* _Provided data_
-- ==== Sys2Proof/Machine/CascadeCmd.lean ====
section
/-! DEFINITION. The commands of the device group (R469 to R478). -/

namespace Sys2Proof.Machine

/-- A control block comes on a cascade lane (R471), with the data rows that follow a SEAM. One that fails its CRC-16, or
whose CTYPE is none of the cascade's, has no effect; nothing comes over a lane that a test has taken (R55). -/
def State.casBlock (s : State) (k : Nat) (block data : List Byte) : State :=
  if !s.laneCarries (laneCasRx k) || !blockGood block then s
  else
    let b := (blockBody block).2
    let ctype := byteAt block 0
    if ctype = rowFSYNC then s.fsync k (leField b 0 4) (leField b 4 3) (leField b 7 3) (leField b 10 2)
    else if ctype = rowSEAM then s.seam k (byteAt b 0) (leField b 1 2) (leField b 3 2) (leField b 5 2) data
    else if ctype = rowTUNNEL then
      s.tunnelIn k (byteAt b 0) (byteAt b 1) (leField b 2 3) (byteAt b 5 % 16) (BitVec.ofNat 32 (leField b 6 4))
    else if ctype = rowPOS then s.posBlock k (leField b 0 2) (leField b 2 2)
    else s

/-- FSYNC (R473). The lane, and the block that came on it. -/
def execCasFsync (lane : Nat) (block : List Byte) (s : State) : Result := s.unheld (fun s => s.casBlock lane block [])

/-- SEAM (R475). The block, and the bytes of the data rows after it. -/
def execCasSeam (lane : Nat) (block : List Byte) (bytes : List Byte) (s : State) : Result :=
  s.unheld (fun s => s.casBlock lane block bytes)

/-- POS (R472). -/
def execCasPos (lane : Nat) (block : List Byte) (s : State) : Result := s.unheld (fun s => s.casBlock lane block [])

/-- TUNNEL (R477). -/
def execTunnel (lane : Nat) (block : List Byte) (s : State) : Result := s.unheld (fun s => s.casBlock lane block [])

/-- CAS_TRAIN_RETRY (R471). -/
def execCasTrainRetry (lane : Nat) (s : State) : Result := s.unheld (fun s => s.casRetry lane)

/-- FSYNC_OUT_PULSE_END (R473). -/
def execFsyncOutPulseEnd (s : State) : Result := s.unheld State.fsyncOutEnd

end Sys2Proof.Machine
end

* _What to produce_
Where the word "bytes" shows up in a line of the listing, return that line.

* _Task answer_
/-- SEAM (R475). The block, and the bytes of the data rows after it. -/
def execCasSeam (lane : Nat) (block : List Byte) (bytes : List Byte) (s : State) : Result :=
  s.unheld (fun s => s.casBlock lane block bytes)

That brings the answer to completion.